Tensions between aspiration and achievement mark the gritty lived and interpretive complexities of our current moment as we look toward this upcoming Conference. While such tensions are not new in the history of the United States, especially given its identities with the projects of colonialism, genocide, and enslavement, the tug of war between concept and action, belief and behavior, reach and realization, seems exacting and exasperating to us in this time, in this our present, in particular ways. A key part of the backdrop for noticing this messiness, this logic of contradiction in the US historical process, came with the varied senses of promise, expectation, and declarations of a new threshold for racial and broader democratic liberalism accompanying the 2008 election and 2012 re-election of Barack Obama as US president. The nation has indeed made strides in struggles toward equality and reform in areas such as marriage and immigration policies. In recent years, we have witnessed a season of commemorations marking civil rights legislation and policy victories. Yet, within this same season, voting rights have been challenged, and severe economic conditions have exacerbated a deepening politics of racial resentment and a sense of polarizations regarding who is stranger and alien, undocumented or documented, versus who legitimately belongs within the nation. Additionally, Mass incarceration's growth has been unrelenting in scandalously shaping this era, as legal scholar Michele Alexander has called the New Jim Crow. Furthermore, the murder of Trayvon Martin and persistent gaps in achievement and opportunity in K-12 public education have left many wondering just how long can the nation keep living, as if callously, as if without conscience, with flawed legal and other institutional systems. How long can we keep living in such a state of disrepair, disregard, distortion, and in the characterization of legal scholar Patricia Williams, “spirit murder?”

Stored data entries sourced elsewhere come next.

-- ==== Sys2Proof/Machine/Ops.lean ====
section
/-! DEFINITION. The named operations: the data memory and its read primitive (spec/20_memory.md R60 to R66), the
response of a command (R220), taking a fault as one shared operation and clearing its record (spec/60_exceptions.md R280
to R288), and reset (R320). -/

namespace Sys2Proof.Machine

/-! ### The data memory -/

/-- The content of the byte at `x`, if it is readable. An address that is not listed is unreadable (U1, R69; log 5), so
no entry can be equal to what an unlisted address reads as. -/
def Memory.read : List Host.Cell → Nat → Option Byte
  | [], _ => none
  | (a, v) :: m, x => if a = x then some v else Memory.read m x

/-- Makes the byte at `x` readable, holding `v`; keeps the addresses strictly rising. -/
def Memory.write : List Host.Cell → Nat → Byte → List Host.Cell
  | [], x, v => [(x, v)]
  | (a, u) :: m, x, v =>
    if x < a then (x, v) :: (a, u) :: m else if x = a then (x, v) :: m else (a, u) :: Memory.write m x v

/-- Makes the byte at `x` unreadable. -/
def Memory.withdraw : List Host.Cell → Nat → List Host.Cell
  | [], _ => []
  | (a, u) :: m, x => if a = x then m else (a, u) :: Memory.withdraw m x

/-- The canonical form: addresses strictly rising, each one of the addresses 0 to 2^64 - 1 (R60). -/
abbrev Memory.wf (m : List Host.Cell) : Prop :=
  m.Pairwise (fun c d => c.1 < d.1) ∧ ∀ c ∈ m, c.1 < 2 ^ 64

/-! ### The read primitive (R66) -/

/-- Byte lane `k` of the answer to the `n`-th read, from address `a` with enables `be`: the content of the byte at
`a + k`, none if it is unreadable; a lane that is not enabled carries any value and causes no error. -/
def busByte (m : List Host.Cell) (n a : Nat) (be : BitVec 8) (k : Nat) : Option Byte :=
  if be.getLsbD k then Memory.read m (a + k) else some (Config.undrivenByte n k)

/-- Byte `k` at its place in the little-endian word, bits `8k+7 : 8k` (R63). -/
def placed (b : Byte) (k : Nat) : Word := b.setWidth 64 <<< (8 * k)

/-- `MemReadBE(a, be)`, little-endian (R63, R66): bits `8k+7 : 8k` are byte lane `k`. None is `mem_err = 1`. -/
def memReadBE (m : List Host.Cell) (n a : Nat) (be : BitVec 8) : Option Word := do
  let b0 ← busByte m n a be 0
  let b1 ← busByte m n a be 1
  let b2 ← busByte m n a be 2
  let b3 ← busByte m n a be 3
  let b4 ← busByte m n a be 4
  let b5 ← busByte m n a be 5
  let b6 ← busByte m n a be 6
  let b7 ← busByte m n a be 7
  return placed b0 0 ||| placed b1 1 ||| placed b2 2 ||| placed b3 3 ||| placed b4 4 ||| placed b5 5 ||| placed b6 6 |||
    placed b7 7

/-- What the reads of one micro-operation come to. -/
inductive BlockAnswer where
  /-- All answered, with these words. -/
  | words (ws : List Word)
  /-- The read of `addr` was answered with `mem_err`; it was the `issued`-th, and the last one issued. -/
  | busError (addr : Word) (issued : Nat)
  /-- The memory does not answer (U18). -/
  | silent
deriving DecidableEq, Repr

/-- A word in front of the words that follow it; an error after it is one read later. -/
def BlockAnswer.after (d : Word) : BlockAnswer → BlockAnswer
  | .words ws => .words (d :: ws)
  | .busError a n => .busError a (n + 1)
  | .silent => .silent

/-- Issues the reads one at a time in the order given; the first error ends them (R71 item 1, R182, R185, R286). -/
def readBlock (m : List Host.Cell) : Nat → List Request → BlockAnswer
  | _, [] => .words []
  | n, (a, be) :: rest =>
    match memReadBE m n a.toNat be with
    | none => .busError a 1
    | some d => (readBlock m (n + 1) rest).after d

/-- The reads of one micro-operation, as the memory of the state answers them. -/
def State.readBlock (s : State) (reqs : List Request) : BlockAnswer :=
  if s.memStalled then .silent else Machine.readBlock s.mem s.reads.length reqs

/-- The reads `reqs` have been issued on the memory port (R66). -/
def State.issue (s : State) (reqs : List Request) : State := { s with reads := s.reads ++ reqs }

/-! ### The command port -/

/-- The response `rsp` of an accepted command (R220). -/
def State.respond (s : State) (v : Word) : State := { s with rsps := s.rsps ++ [v] }

/-! ### Faults -/

/-- `raise` (R10, R281 to R283, R287): `ERR` takes the code if it is 0 (R28: the first fault wins), and with it `FADDR`
the address for BUS (R34); BUS also clears `DONE` and returns `PH` to IDLE. There is no handler, no saved counter and no
mode: nothing else changes. -/
def State.raise (s : State) (c : Cause) : State :=
  match c with
  | .bus a =>
    { s with
      err := if s.err = .noFault then .bus else s.err
      faddr := if s.err = .noFault then a else s.faddr
      done := false
      ph := .idle }
  | .illcmd | .align | .range => { s with err := if s.err = .noFault then c.err else s.err }

/-- The end of a fault (R227, R288): the host clears the record; nothing is restored. -/
def State.clearRecord (s : State) : State := { s with err := .noFault, sat := false, faddr := 0#64 }

/-! ### Reset -/

/-- `rst` goes high (R320): the block takes its reset values and `ACC` fresh unspecified ones. Memory, what the outside
goes on to do and what the ports have shown are not the block's (R20) and stay (log 4). -/
def State.assertReset (s : State) : State :=
  { State.reset with
    acc := accAfterReset (s.resets + 1)
    mem := s.mem
    memStalled := s.memStalled
    rst := true
    inputs := s.inputs
    rsps := s.rsps
    reads := s.reads
    resets := s.resets + 1 }

/-- The outside drives `rst` (R320). Going high it resets the block; while it is high, and as it goes low, every register
stays at the value it took then. -/
def State.driveRst (s : State) (on : Bool) : State :=
  if on && !s.rst then s.assertReset else { s with rst := on }

end Sys2Proof.Machine
end

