-- ==== Sys2Proof/Machine/Operands.lean ====
section
/-! DEFINITION. The operands: the reads of a micro-operation and the head mask (spec/20_memory.md R66 to R68), the checks
RUN makes on `ADDR` and `LEN` (R223), and the registers RDSR selects (R30, R226). -/

namespace Sys2Proof.Machine

/-- `m = ADDR mod 8`, the misalignment (R65 item 2, R67). -/
def State.misalign (s : State) : Nat := s.addr.toNat % 8

/-- `L' = LEN + m`, the adjusted length, exact (R181 line 4). -/
def State.adjustedLen (s : State) : Nat := s.len.toNat + s.misalign

/-- `be0 = (0xFF << m) and 0xFF` (R67). -/
def headEnables (m : Nat) : BitVec 8 := 0xFF#8 <<< m

/-- `HM = (2^64 - 1) << (8*m)`, truncated to 64 bits (R67). -/
def headMask (m : Nat) : Word := BitVec.allOnes 64 <<< (8 * m)

/-- The 15 reads of `u.HEAD`: the first with `be0`, the others with all bytes enabled (R182 lines 2, 3). -/
def State.headRequests (s : State) : List Request :=
  (List.range 15).map fun j =>
    (s.ptr + BitVec.ofNat 64 (8 * j), if j = 0 then headEnables s.misalign else 0xFF#8)

/-- The 16 reads of `u.CHUNK` (R185 line 1). -/
def State.chunkRequests (s : State) : List Request :=
  (List.range 16).map fun j => (s.ptr + BitVec.ofNat 64 (8 * j), 0xFF#8)

/-- Word `j` of a block that was read. -/
def wordAt (ws : List Word) (j : Nat) : Word := ws.getD j 0#64

/-- Word `j` of the head block: the first ANDed with the head mask (R182 line 2). -/
def headWordAt (m : Nat) (ws : List Word) (j : Nat) : Word :=
  if j = 0 then wordAt ws 0 &&& headMask m else wordAt ws j

/-- Line 4 of RUN (R223): both `ADDR` and `LEN` are multiples of the element size. -/
def State.alignedFor (s : State) (wsel : BitVec 2) : Bool :=
  s.addr.toNat % Config.elemSize wsel == 0 && s.len.toNat % Config.elemSize wsel == 0

/-- Line 5 of RUN (R223): the exact 65-bit sum `ADDR + LEN` is below 2^64. -/
def State.inRange (s : State) : Bool := decide (s.addr.toNat + s.len.toNat < 2 ^ 64)

/-- `REMN = REM div ES` (R33). -/
def State.remn (s : State) : Word := BitVec.ofNat 64 (s.rem.toNat / Config.elemSize s.wsel)

/-- The register RDSR selects (R30, R226); none for the reserved selectors 7 to 15. -/
def State.register (s : State) (sel : BitVec 4) : Option Word :=
  match sel.toNat with
  | 0 => some s.status
  | 1 => some s.rem
  | 2 => some s.remn
  | 3 => some s.addr
  | 4 => some s.len
  | 5 => some s.faddr
  | 6 => some s.ptr
  | _ => none

end Sys2Proof.Machine
end

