/-! ### Encoding -/

/-- Words written out from the tables of R93, R96 and R97 decode to the instructions they stand for. -/
def Obligations.SpecWordsDecode : Prop :=
  decodeCmd 0x00000000#32 0x1234#64 = .ok .nop ∧
  decodeCmd 0x00000001#32 0x1002#64 = .ok (.setaddr 0x1002#64) ∧
  decodeCmd 0x00000002#32 0xF8#64 = .ok (.setlen 0xF8#64) ∧
  decodeCmd 0x00000003#32 0#64 = .ok (.run 0#2) ∧
  decodeCmd 0x00000303#32 0#64 = .ok (.run 3#2) ∧
  decodeCmd 0x00003F04#32 5#64 = .ok (.accwr 63 5#64) ∧
  decodeCmd 0x00000305#32 0#64 = .ok (.accrd 3) ∧
  decodeCmd 0x00000606#32 0#64 = .ok (.rdsr 6#4) ∧
  decodeCmd 0x00000007#32 0#64 = .ok .errclr ∧
  decodeCmd 0x00000403#32 0#64 = .error .argument ∧
  decodeCmd 0x00000706#32 0#64 = .error .selector ∧
  decodeCmd 0x00000008#32 0#64 = .error .opcode ∧
  decodeCmd 0x80000003#32 0#64 = .error .reserved ∧
  decodeUop 1#3 true false = .ok .uSetup ∧
  decodeUop 2#3 true false = .ok .uHead ∧
  decodeUop 3#3 true true = .ok .uExit ∧
  decodeUop 3#3 false true = .ok .uMflush ∧
  decodeUop 3#3 false false = .ok .uChunk ∧
  decodeUop 4#3 true false = .ok .uResid ∧
  decodeUop 5#3 true false = .ok .uFinal

/-- Decoding the encoding of any well-formed instruction, at every value of its operands, gives it back. -/
def Obligations.DecodeOfEncode : Prop :=
  ∀ i : Instr, i.wf = true → decode (encode i) = .ok i

/-- The other direction: a word that decodes is the word the encoder gives the instruction it decodes to, and that
instruction is a well-formed host command. The operand is given back too, and is 0 where the command ignores it (R91). So
no two words stand for one command. -/
def Obligations.EncodeOfDecode : Prop :=
  ∀ (c : BitVec 32) (opnd : Word) (i : Instr), decodeCmd c opnd = .ok i →
    i.wf = true ∧ i.isCommand = true ∧
      encode i = .cmd c (if i.usesOperand then opnd else 0#64)

/-- R93: the match/mask of each row selects exactly that command with its fields, and a word no row selects is
illegal. -/
def Obligations.MatchMaskTable : Prop :=
  ∀ (c : BitVec 32) (opnd : Word),
    (c &&& 0xFFFFFFFF#32 = 0x00000000#32 → decodeCmd c opnd = .ok .nop) ∧
    (c &&& 0xFFFFFFFF#32 = 0x00000001#32 → decodeCmd c opnd = .ok (.setaddr opnd)) ∧
    (c &&& 0xFFFFFFFF#32 = 0x00000002#32 → decodeCmd c opnd = .ok (.setlen opnd)) ∧
    (c &&& 0xFFFFFCFF#32 = 0x00000003#32 → decodeCmd c opnd = .ok (.run (c.extractLsb' 8 2))) ∧
    (c &&& 0xFFFFC0FF#32 = 0x00000004#32 → decodeCmd c opnd = .ok (.accwr (accIndex (c.extractLsb' 8 6)) opnd)) ∧
    (c &&& 0xFFFFC0FF#32 = 0x00000005#32 → decodeCmd c opnd = .ok (.accrd (accIndex (c.extractLsb' 8 6)))) ∧
    (c &&& 0xFFFFF0FF#32 = 0x00000006#32 → (c.extractLsb' 8 4).toNat ≤ 6 →
      decodeCmd c opnd = .ok (.rdsr (c.extractLsb' 8 4))) ∧
    (c &&& 0xFFFFF0FF#32 = 0x00000006#32 → 7 ≤ (c.extractLsb' 8 4).toNat → decodeCmd c opnd = .error .selector) ∧
    (c &&& 0xFFFFFFFF#32 = 0x00000007#32 → decodeCmd c opnd = .ok .errclr) ∧
    ((∀ r ∈ cmdTable, r.selects c = false) → ∃ e, decodeCmd c opnd = .error e)

/-- R94, R281: a word is rejected by the decoder exactly when one of R94's grounds holds, and such a word, accepted,
has the fault record and the response 0 as its whole effect. -/
def Obligations.IllegalWordsRaiseIllcmd : Prop :=
  (∀ (c : BitVec 32) (opnd : Word), IllegalWord c ↔ ∃ e, decodeCmd c opnd = .error e) ∧
  ∀ c : BitVec 32, IllegalWord c → RaisesIllcmd c

/-- R96: the sequencer's selection by `PH` and, for CHUNK, by `REM < 128` and then `EP = 15`; none in IDLE. -/
def Obligations.SequencerSelection : Prop :=
  ∀ s : State,
    (s.ph = .setup → s.selectUop = .ok .uSetup) ∧
    (s.ph = .head → s.selectUop = .ok .uHead) ∧
    (s.ph = .chunk → s.rem.toNat < 128 → s.selectUop = .ok .uExit) ∧
    (s.ph = .chunk → 128 ≤ s.rem.toNat → s.ep = 15#4 → s.selectUop = .ok .uMflush) ∧
    (s.ph = .chunk → 128 ≤ s.rem.toNat → s.ep ≠ 15#4 → s.selectUop = .ok .uChunk) ∧
    (s.ph = .resid → s.selectUop = .ok .uResid) ∧
    (s.ph = .final → s.selectUop = .ok .uFinal) ∧
    (s.ph = .idle → s.selectUop = .error .idle)

/-- A table word placed where the next step takes its instruction is what the next step runs. The byte form of a
micro-operation is the model's own (log 13). -/
def Obligations.PlacedWordRuns : Prop :=
  ∀ (s : State) (nbits w : Nat) (i : Instr), decodeTableWord nbits w = some i →
    step (s.withFetchWord nbits w) = exec i { s.withFetchWord nbits w with inputs := s.inputs }

/-! ### The step -/

/-- A step runs the decoded instruction while `rst` is low: an accepted command on the state without it, and, whenever the
sequencer selects a micro-operation and the outside leaves it the turn, that micro-operation. The list of the outside's
acts is the model's own (log 3). What a step is while `rst` is high says ResetValues. -/
def Obligations.StepRunsTheDecodedInstruction : Prop :=
  ∀ s : State, s.rst = false →
    (∀ c opnd rest i, s.ph = .idle → s.inputs = .command c opnd :: rest → decodeCmd c opnd = .ok i →
      step s = exec i { s with inputs := rest }) ∧
    (∀ i, s.selectUop = .ok i →
      (s.inputs = [] → step s = exec i s) ∧
      (∀ c opnd rest, s.inputs = .command c opnd :: rest → step s = exec i s) ∧
      (∀ rest, s.inputs = .wait :: rest → step s = exec i { s with inputs := rest }))

/-- The model's choice, not a rule's words: every state has a next state, and no step ends in a fault or a refusal. That
the spec's faults are next states is log 7. Where R180 gives the sequencer no step (IDLE), where U18 gives it none until
the memory answers and where R320 holds the state (`rst`), the model's step is the unchanged state, or what the outside
does next (logs 3, 4 and 6). -/
def Obligations.EveryStepGoesOn : Prop :=
  ∀ s : State, ∃ t : State, step s = .next t

/-- R220, R334: a command presented while the block is busy, out of reset, waits: the step is the sequencer's, the command
is still the next one afterwards, and it has had no response and no fault. -/
def Obligations.CommandWaitsWhileBusy : Prop :=
  ∀ (s : State) (c : BitVec 32) (opnd : Word) (rest : List Input), s.ph ≠ .idle → s.rst = false →
    s.inputs = .command c opnd :: rest →
      ∃ i t, s.selectUop = .ok i ∧ step s = .next t ∧ exec i s = .next t ∧ t.inputs = s.inputs ∧ t.rsps = s.rsps ∧
        (t.err ≠ s.err → t.err = .bus)

/-- R295, R320: in IDLE, with nothing presented, the block holds its state. -/
def Obligations.IdleHoldsItsState : Prop :=
  ∀ s : State, s.ph = .idle → s.inputs = [] → step s = .next s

Imperative and urgent for us then in our work at the nexus of education and justice is asking “What Now?” In what ways must we face our complacencies and wrongheadedness and examine this gridlock between aspiration and achievement? How do we achieve a different and revitalized ground of integrity and graph for action? What forms of critical conscience are we called to imagine, learn, embody and enact? What are the resources from which we may construct and create the pulses and parts of a new conscience? Where and to whom might we look for inspiration, instruction, and intuition? What are the yields of thinking about our diverse histories, thinking institutionally and thinking pedagogically in processing questions such as these? We invite you to join us at this Conference in mapping the reaches of such questions in pursuit of figuring out “What Now.” We welcome and look forward to your contribution of knowledge and questioning, experience and practice, and imagination and courage, for the making of an intrepid project of shaping and documenting the terms of a critical conscience that can speak to our times, one that in the spirit of James Baldwin’s cry at the closing of his clarion work, The Fire Next Time, is willing to “now dare everything” “to achieve our country.”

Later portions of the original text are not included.